Your task is to gather the lines below that hold the string "store".

----------

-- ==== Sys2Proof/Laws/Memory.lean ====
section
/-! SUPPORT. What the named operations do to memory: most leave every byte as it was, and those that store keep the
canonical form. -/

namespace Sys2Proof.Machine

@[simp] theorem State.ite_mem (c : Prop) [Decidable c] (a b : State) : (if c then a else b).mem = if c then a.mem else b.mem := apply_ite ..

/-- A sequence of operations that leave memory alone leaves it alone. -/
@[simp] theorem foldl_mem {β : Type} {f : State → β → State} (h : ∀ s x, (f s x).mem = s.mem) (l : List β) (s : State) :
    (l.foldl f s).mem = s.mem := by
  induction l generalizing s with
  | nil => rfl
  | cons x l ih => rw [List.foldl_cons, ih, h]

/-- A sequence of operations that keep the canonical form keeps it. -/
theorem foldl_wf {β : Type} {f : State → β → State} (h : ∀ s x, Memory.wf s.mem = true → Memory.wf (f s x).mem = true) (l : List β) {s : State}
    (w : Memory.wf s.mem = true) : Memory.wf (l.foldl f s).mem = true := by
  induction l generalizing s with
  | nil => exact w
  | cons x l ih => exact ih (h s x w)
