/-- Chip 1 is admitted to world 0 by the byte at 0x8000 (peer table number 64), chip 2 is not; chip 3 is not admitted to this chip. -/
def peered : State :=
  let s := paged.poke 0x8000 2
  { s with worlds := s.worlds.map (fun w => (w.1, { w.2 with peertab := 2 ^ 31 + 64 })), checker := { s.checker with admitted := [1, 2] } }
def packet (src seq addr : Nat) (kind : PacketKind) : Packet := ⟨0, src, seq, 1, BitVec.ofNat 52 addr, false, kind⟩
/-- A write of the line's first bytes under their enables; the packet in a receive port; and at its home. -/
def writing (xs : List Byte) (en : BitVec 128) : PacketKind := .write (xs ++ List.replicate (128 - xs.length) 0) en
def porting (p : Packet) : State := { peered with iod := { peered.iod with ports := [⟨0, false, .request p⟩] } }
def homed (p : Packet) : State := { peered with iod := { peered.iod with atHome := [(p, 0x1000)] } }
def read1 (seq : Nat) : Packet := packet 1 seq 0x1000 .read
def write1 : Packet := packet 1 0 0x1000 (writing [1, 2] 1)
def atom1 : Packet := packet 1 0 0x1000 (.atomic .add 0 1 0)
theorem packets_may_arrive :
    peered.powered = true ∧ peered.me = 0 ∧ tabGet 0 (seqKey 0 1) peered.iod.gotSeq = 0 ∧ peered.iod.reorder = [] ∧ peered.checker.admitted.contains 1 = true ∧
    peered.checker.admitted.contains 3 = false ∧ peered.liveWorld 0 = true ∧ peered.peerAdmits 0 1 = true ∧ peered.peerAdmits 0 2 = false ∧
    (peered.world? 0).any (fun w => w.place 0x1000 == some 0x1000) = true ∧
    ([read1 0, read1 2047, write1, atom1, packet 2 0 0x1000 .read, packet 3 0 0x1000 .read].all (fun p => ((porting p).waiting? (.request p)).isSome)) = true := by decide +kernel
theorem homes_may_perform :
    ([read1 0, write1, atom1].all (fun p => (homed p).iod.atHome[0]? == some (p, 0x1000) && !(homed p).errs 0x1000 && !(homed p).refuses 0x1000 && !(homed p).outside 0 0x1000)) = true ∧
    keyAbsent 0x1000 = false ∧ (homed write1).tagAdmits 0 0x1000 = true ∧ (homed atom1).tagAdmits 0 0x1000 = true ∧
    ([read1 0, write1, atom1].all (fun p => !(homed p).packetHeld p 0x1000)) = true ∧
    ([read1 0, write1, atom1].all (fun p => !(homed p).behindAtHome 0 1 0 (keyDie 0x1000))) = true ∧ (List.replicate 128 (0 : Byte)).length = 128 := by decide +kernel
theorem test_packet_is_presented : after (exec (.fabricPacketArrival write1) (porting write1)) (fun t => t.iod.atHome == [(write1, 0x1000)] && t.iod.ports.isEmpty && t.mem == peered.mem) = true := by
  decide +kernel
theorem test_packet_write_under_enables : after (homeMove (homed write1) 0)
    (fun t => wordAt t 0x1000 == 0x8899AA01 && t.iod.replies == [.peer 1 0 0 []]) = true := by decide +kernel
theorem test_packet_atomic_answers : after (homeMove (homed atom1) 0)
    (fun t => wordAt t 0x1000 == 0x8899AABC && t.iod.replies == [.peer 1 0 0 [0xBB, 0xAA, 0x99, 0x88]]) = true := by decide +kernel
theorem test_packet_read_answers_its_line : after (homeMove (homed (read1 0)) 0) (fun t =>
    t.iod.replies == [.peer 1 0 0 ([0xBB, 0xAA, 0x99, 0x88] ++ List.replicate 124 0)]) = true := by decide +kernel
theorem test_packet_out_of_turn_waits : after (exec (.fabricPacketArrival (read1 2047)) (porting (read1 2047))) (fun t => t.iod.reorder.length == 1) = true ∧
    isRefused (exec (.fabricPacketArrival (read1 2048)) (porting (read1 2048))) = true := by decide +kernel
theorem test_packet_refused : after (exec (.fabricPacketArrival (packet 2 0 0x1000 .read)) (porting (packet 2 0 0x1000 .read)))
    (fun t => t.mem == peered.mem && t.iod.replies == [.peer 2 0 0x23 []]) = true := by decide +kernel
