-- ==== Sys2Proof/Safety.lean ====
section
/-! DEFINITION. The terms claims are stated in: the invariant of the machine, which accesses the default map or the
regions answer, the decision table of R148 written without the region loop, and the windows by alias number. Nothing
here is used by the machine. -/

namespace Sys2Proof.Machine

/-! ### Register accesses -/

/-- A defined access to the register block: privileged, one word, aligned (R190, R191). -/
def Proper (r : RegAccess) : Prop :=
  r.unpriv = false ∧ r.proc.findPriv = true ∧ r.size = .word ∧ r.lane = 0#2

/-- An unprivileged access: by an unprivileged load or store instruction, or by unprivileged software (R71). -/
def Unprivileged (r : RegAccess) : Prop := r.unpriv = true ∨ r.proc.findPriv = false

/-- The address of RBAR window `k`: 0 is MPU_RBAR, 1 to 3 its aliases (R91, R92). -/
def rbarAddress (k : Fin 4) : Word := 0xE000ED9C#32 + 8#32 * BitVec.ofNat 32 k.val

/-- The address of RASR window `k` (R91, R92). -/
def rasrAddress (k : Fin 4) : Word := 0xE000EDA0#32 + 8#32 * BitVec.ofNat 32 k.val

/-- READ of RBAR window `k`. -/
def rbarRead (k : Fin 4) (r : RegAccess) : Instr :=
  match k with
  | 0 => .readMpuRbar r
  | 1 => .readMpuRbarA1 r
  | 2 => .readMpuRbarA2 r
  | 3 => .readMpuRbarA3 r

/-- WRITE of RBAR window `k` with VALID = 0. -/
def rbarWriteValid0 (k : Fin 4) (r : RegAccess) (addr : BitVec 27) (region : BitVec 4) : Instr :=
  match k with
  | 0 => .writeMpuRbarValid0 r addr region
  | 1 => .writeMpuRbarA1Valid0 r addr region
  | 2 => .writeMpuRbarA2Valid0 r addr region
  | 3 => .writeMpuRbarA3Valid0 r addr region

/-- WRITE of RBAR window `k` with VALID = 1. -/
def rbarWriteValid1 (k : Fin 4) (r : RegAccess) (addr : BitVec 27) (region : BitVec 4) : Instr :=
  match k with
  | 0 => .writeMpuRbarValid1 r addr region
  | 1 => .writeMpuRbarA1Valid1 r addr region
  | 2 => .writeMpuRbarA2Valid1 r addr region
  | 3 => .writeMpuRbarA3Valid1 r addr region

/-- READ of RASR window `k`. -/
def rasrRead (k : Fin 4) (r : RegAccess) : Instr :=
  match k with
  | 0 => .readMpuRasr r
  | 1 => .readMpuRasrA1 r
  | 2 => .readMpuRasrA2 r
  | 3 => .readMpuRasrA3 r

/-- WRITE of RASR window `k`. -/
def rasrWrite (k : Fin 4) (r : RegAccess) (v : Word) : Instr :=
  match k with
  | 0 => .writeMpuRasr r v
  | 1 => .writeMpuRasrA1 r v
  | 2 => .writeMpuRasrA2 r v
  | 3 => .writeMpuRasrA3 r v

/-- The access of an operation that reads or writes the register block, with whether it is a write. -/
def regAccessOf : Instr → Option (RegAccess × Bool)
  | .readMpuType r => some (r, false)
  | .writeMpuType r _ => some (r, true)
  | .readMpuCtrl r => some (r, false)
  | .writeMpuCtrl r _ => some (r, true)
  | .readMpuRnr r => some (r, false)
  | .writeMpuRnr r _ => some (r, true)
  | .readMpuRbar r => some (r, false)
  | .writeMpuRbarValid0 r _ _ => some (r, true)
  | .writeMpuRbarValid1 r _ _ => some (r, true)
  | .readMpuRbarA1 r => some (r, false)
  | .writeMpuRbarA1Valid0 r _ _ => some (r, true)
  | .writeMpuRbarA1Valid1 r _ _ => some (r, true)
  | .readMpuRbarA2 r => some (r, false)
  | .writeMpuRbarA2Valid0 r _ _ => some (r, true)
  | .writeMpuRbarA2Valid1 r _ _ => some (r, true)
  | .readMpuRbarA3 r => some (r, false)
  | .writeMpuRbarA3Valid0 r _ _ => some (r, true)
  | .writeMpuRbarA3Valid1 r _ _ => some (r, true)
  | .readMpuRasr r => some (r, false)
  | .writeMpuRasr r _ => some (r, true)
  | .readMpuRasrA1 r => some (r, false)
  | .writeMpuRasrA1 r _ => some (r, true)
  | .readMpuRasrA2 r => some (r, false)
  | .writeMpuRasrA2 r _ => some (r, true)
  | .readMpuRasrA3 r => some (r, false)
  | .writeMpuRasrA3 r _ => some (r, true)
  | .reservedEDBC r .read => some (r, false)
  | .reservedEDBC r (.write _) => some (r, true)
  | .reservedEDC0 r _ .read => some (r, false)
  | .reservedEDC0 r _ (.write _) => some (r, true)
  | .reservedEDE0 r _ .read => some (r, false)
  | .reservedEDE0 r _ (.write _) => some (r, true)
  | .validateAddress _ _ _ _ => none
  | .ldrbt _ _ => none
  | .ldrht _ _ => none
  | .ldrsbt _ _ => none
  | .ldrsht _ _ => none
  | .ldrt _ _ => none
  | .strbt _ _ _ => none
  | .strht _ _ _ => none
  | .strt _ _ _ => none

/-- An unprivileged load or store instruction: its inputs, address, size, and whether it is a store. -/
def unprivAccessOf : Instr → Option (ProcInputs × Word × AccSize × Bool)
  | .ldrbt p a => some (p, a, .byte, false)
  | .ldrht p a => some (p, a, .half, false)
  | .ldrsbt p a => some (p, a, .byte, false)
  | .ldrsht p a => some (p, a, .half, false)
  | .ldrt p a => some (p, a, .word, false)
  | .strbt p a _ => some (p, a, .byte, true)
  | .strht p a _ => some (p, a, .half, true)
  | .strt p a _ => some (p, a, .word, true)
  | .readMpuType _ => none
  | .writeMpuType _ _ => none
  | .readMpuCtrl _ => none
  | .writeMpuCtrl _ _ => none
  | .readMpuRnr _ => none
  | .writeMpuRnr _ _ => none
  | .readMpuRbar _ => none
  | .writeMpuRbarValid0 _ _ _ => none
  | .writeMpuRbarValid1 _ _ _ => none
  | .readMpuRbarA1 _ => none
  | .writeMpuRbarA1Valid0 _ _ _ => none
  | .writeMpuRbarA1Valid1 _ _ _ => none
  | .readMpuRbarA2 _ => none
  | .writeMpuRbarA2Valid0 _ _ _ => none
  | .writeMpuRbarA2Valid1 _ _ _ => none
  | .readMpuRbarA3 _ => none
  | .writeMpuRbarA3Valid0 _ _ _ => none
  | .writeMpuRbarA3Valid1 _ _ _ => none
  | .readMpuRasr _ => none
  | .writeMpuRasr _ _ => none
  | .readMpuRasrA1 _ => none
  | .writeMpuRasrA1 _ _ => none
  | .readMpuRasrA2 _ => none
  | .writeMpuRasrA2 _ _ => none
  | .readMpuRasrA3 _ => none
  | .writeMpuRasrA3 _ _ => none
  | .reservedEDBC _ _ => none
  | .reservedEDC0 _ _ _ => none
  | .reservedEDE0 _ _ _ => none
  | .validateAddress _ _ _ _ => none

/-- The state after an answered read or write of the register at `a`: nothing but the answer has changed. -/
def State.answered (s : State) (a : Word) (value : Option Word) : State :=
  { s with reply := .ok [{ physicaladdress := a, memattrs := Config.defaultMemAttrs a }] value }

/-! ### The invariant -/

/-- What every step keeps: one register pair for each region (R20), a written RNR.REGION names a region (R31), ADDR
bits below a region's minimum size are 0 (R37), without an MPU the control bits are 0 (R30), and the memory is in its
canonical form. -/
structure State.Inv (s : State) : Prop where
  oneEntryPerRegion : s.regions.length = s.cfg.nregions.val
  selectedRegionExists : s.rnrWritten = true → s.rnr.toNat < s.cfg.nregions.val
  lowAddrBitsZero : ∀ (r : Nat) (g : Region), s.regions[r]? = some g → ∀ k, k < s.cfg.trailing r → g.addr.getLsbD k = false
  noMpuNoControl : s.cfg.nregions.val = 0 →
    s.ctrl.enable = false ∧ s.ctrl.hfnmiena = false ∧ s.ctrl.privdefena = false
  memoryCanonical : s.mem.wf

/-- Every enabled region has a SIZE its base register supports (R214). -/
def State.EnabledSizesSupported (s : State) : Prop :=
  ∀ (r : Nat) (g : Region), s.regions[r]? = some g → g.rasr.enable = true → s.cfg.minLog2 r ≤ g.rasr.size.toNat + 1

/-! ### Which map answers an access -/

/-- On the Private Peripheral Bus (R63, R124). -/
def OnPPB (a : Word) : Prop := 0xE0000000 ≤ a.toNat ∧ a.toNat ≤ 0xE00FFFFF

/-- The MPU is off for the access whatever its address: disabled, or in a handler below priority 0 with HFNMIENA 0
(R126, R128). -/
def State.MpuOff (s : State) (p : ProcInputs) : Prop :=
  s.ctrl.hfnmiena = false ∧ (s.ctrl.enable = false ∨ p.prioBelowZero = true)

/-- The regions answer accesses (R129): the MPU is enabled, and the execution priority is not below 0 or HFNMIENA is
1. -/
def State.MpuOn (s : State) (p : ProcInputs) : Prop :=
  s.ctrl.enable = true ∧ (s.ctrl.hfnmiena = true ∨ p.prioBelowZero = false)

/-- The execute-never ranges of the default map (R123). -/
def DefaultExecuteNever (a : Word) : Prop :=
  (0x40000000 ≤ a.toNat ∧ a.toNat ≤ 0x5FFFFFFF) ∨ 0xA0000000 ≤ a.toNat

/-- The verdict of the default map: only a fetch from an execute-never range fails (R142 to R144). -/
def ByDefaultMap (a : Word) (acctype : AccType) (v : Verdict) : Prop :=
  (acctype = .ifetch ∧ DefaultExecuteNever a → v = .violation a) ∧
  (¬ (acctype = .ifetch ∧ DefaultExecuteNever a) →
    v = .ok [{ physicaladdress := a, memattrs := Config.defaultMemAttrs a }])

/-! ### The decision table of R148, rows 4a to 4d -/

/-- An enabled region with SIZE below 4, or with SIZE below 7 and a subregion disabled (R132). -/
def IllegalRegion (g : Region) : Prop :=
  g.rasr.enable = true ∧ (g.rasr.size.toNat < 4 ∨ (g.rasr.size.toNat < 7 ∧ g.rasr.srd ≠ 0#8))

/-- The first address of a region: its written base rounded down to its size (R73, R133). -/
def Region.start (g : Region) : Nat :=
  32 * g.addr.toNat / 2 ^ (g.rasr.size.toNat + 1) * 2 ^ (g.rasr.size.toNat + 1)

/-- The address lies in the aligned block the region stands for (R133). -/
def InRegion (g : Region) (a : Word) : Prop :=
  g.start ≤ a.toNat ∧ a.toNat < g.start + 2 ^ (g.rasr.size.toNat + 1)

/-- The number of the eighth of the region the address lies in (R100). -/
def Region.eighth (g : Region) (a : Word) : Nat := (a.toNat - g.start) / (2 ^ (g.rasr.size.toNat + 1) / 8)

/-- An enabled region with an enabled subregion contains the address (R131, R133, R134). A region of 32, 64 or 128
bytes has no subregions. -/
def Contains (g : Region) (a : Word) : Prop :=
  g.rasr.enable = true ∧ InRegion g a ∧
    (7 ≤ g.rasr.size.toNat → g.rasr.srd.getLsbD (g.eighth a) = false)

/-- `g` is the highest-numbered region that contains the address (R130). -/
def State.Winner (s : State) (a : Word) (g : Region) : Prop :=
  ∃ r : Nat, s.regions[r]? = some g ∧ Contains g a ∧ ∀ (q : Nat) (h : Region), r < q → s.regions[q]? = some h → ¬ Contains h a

----------

-- Task response --
/-! SUPPORT. What the named operations do to memory: most leave every byte as it was, and those that store keep the
/-- An unprivileged access: by an unprivileged load or store instruction, or by unprivileged software (R71). -/
/-- An unprivileged load or store instruction: its inputs, address, size, and whether it is a store. -/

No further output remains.